** Opening Excerpted data block **

/-! ### Register-framed traces -/

/-- After a trace of whole frames the scan begins anew (R46). -/
theorem framesOk_append {ok : Nat → Bool} {first : List BusEvent} (second : List BusEvent) {place : Option Nat}
    (h : framesOk ok place first = true) : framesOk ok place (first ++ second) = framesOk ok none second := by
  induction first generalizing place with
  | nil =>
    cases place with
    | none => rfl
    | some n => cases h
  | cons ev rest ih =>
    cases place with
    | none =>
      cases ev with
      | select => exact ih h
      | send out received => cases h
      | deselect => cases h
    | some n =>
      cases ev with
      | select => cases h
      | send out received => exact ih h
      | deselect =>
        obtain ⟨hok, hrest⟩ := Bool.and_eq_true_iff.mp (show (ok n && framesOk ok none rest) = true from h)
        show (ok n && framesOk ok none (rest ++ second)) = _
        rw [hok, Bool.true_and, ih hrest]

/-- A frame of two bytes keeps a trace register framed (R46). -/
theorem registerFramed_frameEvents {t : List BusEvent} (h : registerFramed t = true) (hdr i0 out i1 : Byte) :
    registerFramed (t ++ frameEvents hdr i0 out i1) = true :=
  framesOk_append _ h

theorem axisReadDone_registerFramed {s : State} (h : registerFramed s.trace = true) (base : Nat) :
    registerFramed (s.axisReadDone base).trace = true := by
  obtain ⟨i0, i1, -, -, hframed⟩ := framed_eq s (header true (axisAddress base s.ai s.hl)) dummyByte
  rw [State.axisReadDone, (axisLatch_unmoved _).trace, hframed]
  exact registerFramed_frameEvents h _ _ _ _

theorem axisReadsDone_registerFramed {s : State} (h : registerFramed s.trace = true) (base k : Nat) :
    registerFramed (s.axisReadsDone base k).trace = true := by
  induction k with
  | zero => exact h
  | succ k ih => rw [axisReadsDone_succ]; exact axisReadDone_registerFramed ih base

/-- A framer command with a clock that does not stop completes and leaves all that the next one needs (R196). -/
theorem exec_framer {i : Instr} {s : State} (hs : s.ready = true) (hc : s.env.clock = none) (hi : isFramerCommand i = true)
    (hframed : registerFramed s.trace = true) :
    ∃ t, exec i s = .next t ∧ t.ready = true ∧ t.env.clock = none ∧ registerFramed t.trace = true := by
  have hcovers (n : Nat) : s.env.clockCovers n = true := Env.clockCovers_none hc n
  have hclock {e : Env} {n : Nat} (he : e.clock = none) : (e.clockUsed n).clock = none := congrArg (Option.map _) he
  have transaction {rw : Bool} {a : Nat} {d : Byte} (hbody : transactionOf i = some (rw, a, d)) (ha : a ≤ 127) :
      ∃ t, exec i s = .next t ∧ t.ready = true ∧ t.env.clock = none ∧ registerFramed t.trace = true := by
    obtain ⟨i0, i1, -, hexec⟩ := exec_transaction_fields hbody hs ha (hcovers 32)
    exact ⟨_, hexec, hs, hclock hc, registerFramed_frameEvents hframed _ _ _ _⟩
  cases i with
  | rdreg a => exact transaction rfl (addressInRange_iff.mp hi)
  | wrreg a d => exact transaction rfl (addressInRange_iff.mp hi)
  | rdaxes b =>
    refine ⟨_, exec_rdaxes_complete hs (baseInRange_iff.mp hi) (hcovers 192),
      axisReadsDone_six_ready (axesAccepted_point hs b (hcovers 192)) b, ?_,
      axisReadsDone_registerFramed (s := s.axesAccepted b) hframed b 6⟩
    rw [axisReadsDone_clock]
    exact congrArg (Option.map _) hc
  | init | select | deselect | xfer | rdframe | wrframe => cases hi
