-- ==== Sys2Proof/Machine/Buffer.lean ====
section
/-! DEFINITION. The receive collaborator's operation on the inbound buffer: the meaning of
`IB.APPEND` (20_memory.md R54). -/

namespace Sys2Proof.Machine

/-- `IB.APPEND(b)` (20_memory.md R54): refused when a bounded IB is full. -/
def execIbAppend (data : Byte) (s : State) : Host.Outcome State Fault Refusal :=
  if fits s.cfg.ibCap (s.ibLen + 1) then .next (s.ibAppend data) else .refused .inboundBufferFull

end Sys2Proof.Machine
end

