-- ==== Sys2Proof/Machine/Crc.lean ====
section
/-! DEFINITION. The CRC Engine (42_crc_engine.md): the pure functions, their use on the register of
the calling unit, and the meanings of `CRC.STEP`, `CRC.BYTE`, `CRC.DRAIN` and `CRC.SEED`. -/

namespace Sys2Proof.Machine

/-- `CrcStep(r, bit, poly)` (42_crc_engine.md R160): XOR first, on the unshifted remainder, then shift,
OR the bit in and keep 8 bits. -/
def crcStep (r : Byte) (bit : Bool) (poly : Byte) : Byte :=
  ((if r.getLsbD 7 then r ^^^ poly else r) <<< 1) ||| bitByte bit

/-- `CrcByte(r, v, poly)` (R161): the eight bits of `v`, most significant first. -/
def crcByte (r v poly : Byte) : Byte :=
  (bitsMsbFirst v).foldl (fun acc bit => crcStep acc bit poly) r

/-- `CrcDrain(r, poly)` (R162): the eight zero pad bits. -/
def crcDrain (r poly : Byte) : Byte := crcByte r 0x00#8 poly

/-- The loop of `CrcPayload` from index `i` with remainder `r` (R165): seed at every eighth byte, then
feed the byte. -/
def crcRun (poly : Byte) : Nat → Byte → List Byte → Byte
  | _, r, [] => r
  | i, r, b :: rest => crcRun poly (i + 1) (crcByte (if i % 8 = 0 then b else r) b poly) rest

/-- `CrcPayload(P, poly)` (R165); "`CrcPayload([])` is not defined". The remainder before index 0 is
never used. -/
def crcPayload (p : List Byte) (poly : Byte) : Option Byte :=
  match p with
  | [] => none
  | b :: _ => some (crcDrain (crcRun poly 0 b p) poly)

/-- One `CrcStep` on a unit's register, with `POLY`. -/
def stepReg (s : State) (u : CrcUnit) (bit : Bool) : State :=
  s.setCrcReg u (crcStep (s.crcReg u) bit s.cfg.poly)

/-- Feed a byte into a unit's register (40_framer.md R106, 41_extractor.md R142). -/
def feedReg (s : State) (u : CrcUnit) (v : Byte) : State :=
  s.setCrcReg u (crcByte (s.crcReg u) v s.cfg.poly)

/-- Drain a unit's register (40_framer.md R107). -/
def drainReg (s : State) (u : CrcUnit) : State :=
  s.setCrcReg u (crcDrain (s.crcReg u) s.cfg.poly)

/-- Seed a unit's register (40_framer.md R103, 41_extractor.md R142). -/
def seedReg (s : State) (u : CrcUnit) (v : Byte) : State := s.setCrcReg u v

/-- `CRC.STEP` (R160). DEDUCED (log 11): the operand `r` is the caller's register, `poly` is `POLY`,
and the result goes back to that register. -/
def execCrcStep (u : CrcUnit) (bit : Bool) (s : State) : Host.Outcome State Fault Refusal :=
  .next (stepReg s u bit)

/-- `CRC.BYTE` (R161), on the caller's register (log 11). -/
def execCrcByte (u : CrcUnit) (v : Byte) (s : State) : Host.Outcome State Fault Refusal :=
  .next (feedReg s u v)

/-- `CRC.DRAIN` (R162), on the caller's register (log 11). -/
def execCrcDrain (u : CrcUnit) (s : State) : Host.Outcome State Fault Refusal :=
  .next (drainReg s u)

/-- `CRC.SEED` (R163): the byte is loaded into the caller's remainder register. -/
def execCrcSeed (u : CrcUnit) (v : Byte) (s : State) : Host.Outcome State Fault Refusal :=
  .next (seedReg s u v)

end Sys2Proof.Machine
end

** Closing Excerpted data block **

Exercise objective: From the records above, transcribe exactly the run of lines that opens with the line holding "induction k with" and closes with the line holding "rdaxes b =>", both included.

Answer for the task:
  induction k with
  | zero => exact h
  | succ k ih => rw [axisReadsDone_succ]; exact axisReadDone_registerFramed ih base

/-- A framer command with a clock that does not stop completes and leaves all that the next one needs (R196). -/
theorem exec_framer {i : Instr} {s : State} (hs : s.ready = true) (hc : s.env.clock = none) (hi : isFramerCommand i = true)
    (hframed : registerFramed s.trace = true) :
    ∃ t, exec i s = .next t ∧ t.ready = true ∧ t.env.clock = none ∧ registerFramed t.trace = true := by
  have hcovers (n : Nat) : s.env.clockCovers n = true := Env.clockCovers_none hc n
  have hclock {e : Env} {n : Nat} (he : e.clock = none) : (e.clockUsed n).clock = none := congrArg (Option.map _) he
  have transaction {rw : Bool} {a : Nat} {d : Byte} (hbody : transactionOf i = some (rw, a, d)) (ha : a ≤ 127) :
      ∃ t, exec i s = .next t ∧ t.ready = true ∧ t.env.clock = none ∧ registerFramed t.trace = true := by
    obtain ⟨i0, i1, -, hexec⟩ := exec_transaction_fields hbody hs ha (hcovers 32)
    exact ⟨_, hexec, hs, hclock hc, registerFramed_frameEvents hframed _ _ _ _⟩
  cases i with
  | rdreg a => exact transaction rfl (addressInRange_iff.mp hi)
  | wrreg a d => exact transaction rfl (addressInRange_iff.mp hi)
  | rdaxes b =>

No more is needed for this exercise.